My father rubs his arms again. Under his sleeves, I can imagine the old track marks tangling with his gang tattoos, the scars of his drug use snaking through the names of his children—Salvador, Eduardo, Angel, Esperanza.
“It’s a long story, mi’jo,” he says. “I guess something clicked for me when I moved in with Daisy. She is a good woman. She knows what it’s like—sabes que, she understood. She gets the addict mentality, and she knows what it takes to change it.”
I say nothing. Outlaw slowly gets to his feet and shuffles toward me. I pet his big fluffy head.
“So I started to take a li
ttle off the top. Here and there. Some milk money, nothing they’d notice. I socked it all away. Over the years, it added up. A little lifeline for me and for you and your brothers if you ever needed it.” He takes off his hat and runs his hand through his thick hair. “God knows I have my regrets when it comes to you and your brothers. But maybe, I thought, maybe I could do something for all of you now.”
I study his face. I’m not sure if I believe him, but he looks so sincere and defeated that I want to believe him.
“But something went wrong,” I say.
“Your father’s name is Dreamer Rosas.” He laughs. “Of course something went wrong.” He stands up and stretches. His clothes hang on him—he looks like Miguel, the groundskeeper at the church, his old buddy. I have trouble realizing that this scarecrow is the same guy who raised me, the same tough-looking muscleman who carried me on his shoulders when I was a kid.
We head back to the trailer. My dad tells me the rest of the story in a quiet voice, as if he’s afraid there are people who will hear him here in the middle of the woods two states away from the neighborhood.
“Eventually, the big homies did the math and found out my payments were light. They were not happy. So Ruben had a talk with them on my behalf. We made a bargain. They took away my collections and I had to pay them back what I took plus interest.

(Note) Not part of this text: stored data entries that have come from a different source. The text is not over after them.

def Engine.reset : Engine :=
  { base := 0, scratch := false, len := 0, watch := 0, pos := 0, fetched := false, active := false, desc := 0, moved := 0,
    bytes := 0, status := 0, xrows := [], xout := 0, fetchAt := 0, startAt := 0, first := [], fullAt := none,
    walk := Walk.reset, ended := 0 }

/-! ## Clove cores -/

/-- A tenant program of a Clove core (09 R279, R280, 14 R446). -/
structure Program where
  limit : Nat
  entries : List (Nat × Nat)
deriving DecidableEq, Repr

/-- A MIGRATE over the chain in progress (10 R313): the entry index, granules of its page moved, whether the page moves, the
sink's new page, pages moved, and the status that makes a sink discard what is still to come. -/
structure Mig where
  idx : Nat
  pos : Nat
  moving : Bool
  page : Nat
  /-- at a sink: no page could be had for the entry whose data arrive -/
  lost : Bool
  moved : Nat
  fail : Option Nat
deriving DecidableEq, Repr

/-- One Clove core (09 R256–R284). -/
structure Clove where
  x : SMap Word
  pc : Word
  machineMode : Bool
  csr : SMap Word
  /-- local memory, from 0x1_0000 of the core's address map -/
  localMem : Mem
  /-- receive FIFOs of the links from c + 1 and from c − 1: messages with the poison of their eight words -/
  fifoUp : List (BitVec 512 × Nat)
  fifoDn : List (BitVec 512 × Nat)
  /-- messages on the way to a neighbour: true upwards -/
  wire : List (Bool × BitVec 512 × Nat)
  mbase : Option Nat
  head : Nat
  /-- slot lines received: contents, time, poster's requester number -/
  rx : SMap (BitVec 512 × Nat × Nat)
  /-- the command being run -/
  held : Option (BitVec 512)
  /-- the monitor's function or entry has ended, its status in a0 and its RESULT in a1 -/
  ran : Bool
  sleeping : Bool
  program : Option Program
  /-- a tenant entry runs -/
  tenant : Bool
  halted : Bool
  /-- lines written in shared windows since the last fence (09 R261) -/
  dirty : List Nat
  /-- times since which a chain instruction blocks, a channel access waits, the command runs (20 R610) -/
  blockAt : Option (Nat × Nat)
  stallAt : Option Nat
  runAt : Nat
  mig : Option Mig
deriving DecidableEq, Repr

def Clove.reset : Clove :=
  { x := [], pc := 0, machineMode := true, csr := [], localMem := Mem.empty, fifoUp := [], fifoDn := [],
    wire := [], mbase := none, head := 0, rx := [], held := none, ran := false, sleeping := false, program := none,
    tenant := false, halted := false, dirty := [], blockAt := none, stallAt := none, runAt := 0, mig := none }

/-! ## Facets in force (12 R355–R367) -/

/-- A range of a memory: TYPE, base, length (12 R362 REGION, R343). -/
structure Region where
  kind : Nat
  base : Nat
  len : Nat
deriving DecidableEq, Repr

/-- A ring record of DMA_RINGS (12 R359). -/
structure RingRec where
  engine : Nat
  scratch : Bool
  len : Nat
  base : Nat
  watch : Nat
deriving DecidableEq, Repr

/-- An append ring record of KV_LAYOUT (12 R360). -/
structure AppendRec where
  core : Nat
  n : Nat
  data : Nat
  tags : Nat
  rwd : Nat
  rwt : Nat
deriving DecidableEq, Repr

/-- KV_LAYOUT (10 R285, 12 R360); pools as (H, E) pairs. -/
structure KvLayout where
  kvbase : Nat
  layers : Nat
  heads : Nat
  hd : Nat
  refbase : Nat
  pools : List (Nat × Nat)
  rings : List AppendRec
deriving DecidableEq, Repr

/-- A collective entry (11 R325, 12 R361). -/
structure CollEntry where
  id : Nat
  op : Nat
  etype : Nat
  n : Nat
  rank : Nat
  root : Nat
  hub : Nat
  log : Bool
  len : Nat
  limit : Nat
  next : Nat
  prev : Nat
  job : Nat
  chan : Nat
  srct : Nat
  dstt : Nat
  src : Nat
  dst : Nat
  tcore : Nat
  tkt : Nat
  tcnt : Nat
  tgran : Nat
  score : Nat
  skt : Nat
  scnt : Nat
  period : Nat
  step0 : Nat
  count : Nat
  ctx : Nat
deriving DecidableEq, Repr

/-- REPLICA (11 R336, 12 R362); peers as (fabric address, partition). -/
structure ReplicaGroup where
  group : Nat
  m : Nat
  member : Nat
  interval : Nat
  peers : List (Nat × Nat)
  regions : List Region
deriving DecidableEq, Repr

/-- A weight region and its declared digest (12 R363). -/
structure WeightRec where
  region : Region
  digest : Nat
deriving DecidableEq, Repr

/-- A CLOVE record (12 R364). -/
structure CloveRec where
  chan : Nat
  tenant : Bool
  chbase : Nat
  mbase : Nat
  csbase : Nat
  limit : Nat
  image : Nat
deriving DecidableEq, Repr

/-- A core's start (12 R358): entry bundle, route entry, preload record. -/
structure CoreStart where
  core : Nat
  bundle : Nat
  route : Nat
  preload : Option Nat
deriving DecidableEq, Repr

/-- A PLACE record (12 R356). -/
structure PlaceRec where
  target : Nat
  fromHbm : Bool
  blob : Nat
  x0 : Nat
  x1 : Nat
  y0 : Nat
  y1 : Nat
  dest : Nat
  source : Nat
  len : Nat
  stride : Nat
deriving DecidableEq, Repr

/-- GLOBALS (12 R355). -/
structure Globals where
  dtbase : Nat
  wtbase : Nat
  entryStep : Nat
  waitLimit : Nat
  refoff : Nat
  testBank : Option Nat
  stepLogK : Nat
  stepLogBase : Nat
  clogK : Nat
  clogBase : Nat
deriving DecidableEq, Repr

def Globals.none : Globals := ⟨0, 0, 0, 0, 0, Option.none, 0, 0, 0, 0⟩

/-- A partition facet as its sections say it (12 R354–R364). -/
structure Facet where
  imageId : Nat
  glob : Globals
  place : List PlaceRec
  blobs : SMap Bytes
  starts : List CoreStart
  preloads : List Bytes
  memmap : List Nat
  dma : List RingRec
  kv : Option KvLayout
  colls : List CollEntry
  replica : Option ReplicaGroup
  ckpt : List Region
  weights : List WeightRec
  cloves : List CloveRec
deriving DecidableEq, Repr

def Facet.none : Facet :=
  { imageId := 0, glob := Globals.none, place := [], blobs := [], starts := [], preloads := [], memmap := [], dma := [],
    kv := Option.none, colls := [], replica := Option.none, ckpt := [], weights := [], cloves := [] }

/-- A DEV_PARTITIONS record (12 R365); the sets are bit masks. -/
structure PartRec where
  valid : Bool
  blocks : Nat
  channels : Nat
  keyslots : Nat
  engines : Nat
  collctx : Nat
  seqBase : Nat
  seqCount : Nat
  scrBase : Nat
  scrCount : Nat
deriving DecidableEq, Repr

def PartRec.none : PartRec := ⟨false, 0, 0, 0, 0, 0, 0, 0, 0, 0⟩

/-- A device facet (12 R365–R368). -/
structure DevFacet where
  parts : SMap PartRec
  svcChannels : Nat
  seqtab : Nat
  stageBase : Nat
  stageLen : Nat
  /-- plans by 1024 × edge + 2 × module + direction; an unlisted one is the default of 06 R191 -/
  plans : SMap Nat
deriving DecidableEq, Repr

/-- The null device facet (12 R369): channel 31 of stack 0 is the only service channel. -/
def DevFacet.null : DevFacet :=
  { parts := [], svcChannels := 2 ^ 31, seqtab := 0x8000000000 + 31 * 0x60000000,
    stageBase := 0x8000000000 + 31 * 0x60000000 + 0x8000000, stageLen := 1408 * 0x100000, plans := [] }

/-! ## Partitions -/

/-- The states of a partition (15 R450). -/
inductive PState where
  | empty | configured | loaded | running | paused | stopped | faulted | retiring
deriving DecidableEq, Repr

/-- Who gave a command: the operator or the tenant of a partition (15 R454), over a ring or MCTP (14 R421–R423). -/
inductive Via where
  | ring (r : Nat)
  | mctp
  | loupe
deriving DecidableEq, Repr

/-- The result of a command: its R12 status, INFO, and mailbox payload (13 R407, R410). -/
structure Result where
  status : Nat
  info : Word
  payload : Bytes
deriving DecidableEq, Repr

/-- A fetched command in flight (14 R424–R428): its mailbox, what it holds, when it was fetched (ns), whether it has begun its work,
what that work keeps, and its result. -/
structure InFlight where
  via : Via
  cid : Nat
  opcode : Nat
  mbox : Option Nat
  entry : BitVec 512
  holds : List Nat
  at_ : Nat
  begun : Bool
  aux : Nat
  aux2 : Nat
  result : Option Result
deriving DecidableEq, Repr

/-- A run command in flight (14 R433, R434). -/
structure RunCmd where
  via : Via
  cid : Nat
  startStep : BitVec 64
  startU : Nat
  startPaused : Nat
  untilStep : Option (BitVec 64)
  replay : Bool
  /-- once it has ended, END (14 R434) -/
  ended : Option Nat
deriving DecidableEq, Repr

/-- A stop that a running partition has been asked for (14 R435, 11 R342): its arguments, whether it has taken effect, whether
the quiescence bound has passed, and once it has ended its R12 status, whether a checkpoint is to be
written and has been, and how many outstanding-work records were written. -/
structure StopReq where
  immediate : Bool
  ckpt : Bool
  inSlice : Bool
  prec : Nat
  cbase : Nat
  snap : Nat
  armed : Bool
  /-- when it took effect -/
  armedAt : Nat
  late : Bool
  ended : Option Nat
  wrote : Bool
  saved : Bool
  snaps : Nat
deriving DecidableEq, Repr

/-- A replica report (11 R339): member, interval, digest or none when UNREADABLE. -/
structure Report where
  member : Nat
  interval : Nat
  digest : Option Nat
deriving DecidableEq, Repr

/-- A placed image: its bytes and what was read from them stays parsed by section (12 R350–R364). -/
structure Staged where
  bytes : Bytes
  digest : Nat
  /-- where its copy lies in the staging range: device addresses and lengths, in order (12 R370) -/
  ext : List (Nat × Nat)
deriving DecidableEq, Repr

/-- A record in a collective log (11 R348): its instance's STEP, entry, whether it was sent, PHASE, block, segment, its offset
and length in the log, the digests. -/
structure LogRec where
  step : Nat
  id : Nat
  sent : Bool
  phase : Nat
  block : Nat
  seg : Nat
  off : Nat
  len : Nat
deriving DecidableEq, Repr

/-- The highest EPOCH that a partition has retired for a peer and job (15 R472). -/
structure RetiredKey where
  dev : Nat
  job : Nat
  epoch : Nat
deriving DecidableEq, Repr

But your old man got to live another day.”
“That’s the story I heard,” I said. “Sal and I—we thought you dodged a bullet.”
“I did. Multiple bullets.”
“What went wrong?”
“You know your dad enjoys a drop every now and then. La Sirena—you remember that place?”
“Your old dive bar. Of course I remember.”
“I was there, celebrating my victory. Estaba pedo. I can’t remember. Apparently I started mouthing off about the big homies. I can’t remember that either. Some ESHB captains were in the room. Didn’t like my attitude. Later that night, Ruben and his right-hand man Demon show up at Daisy’s. They want to take me for a ride.”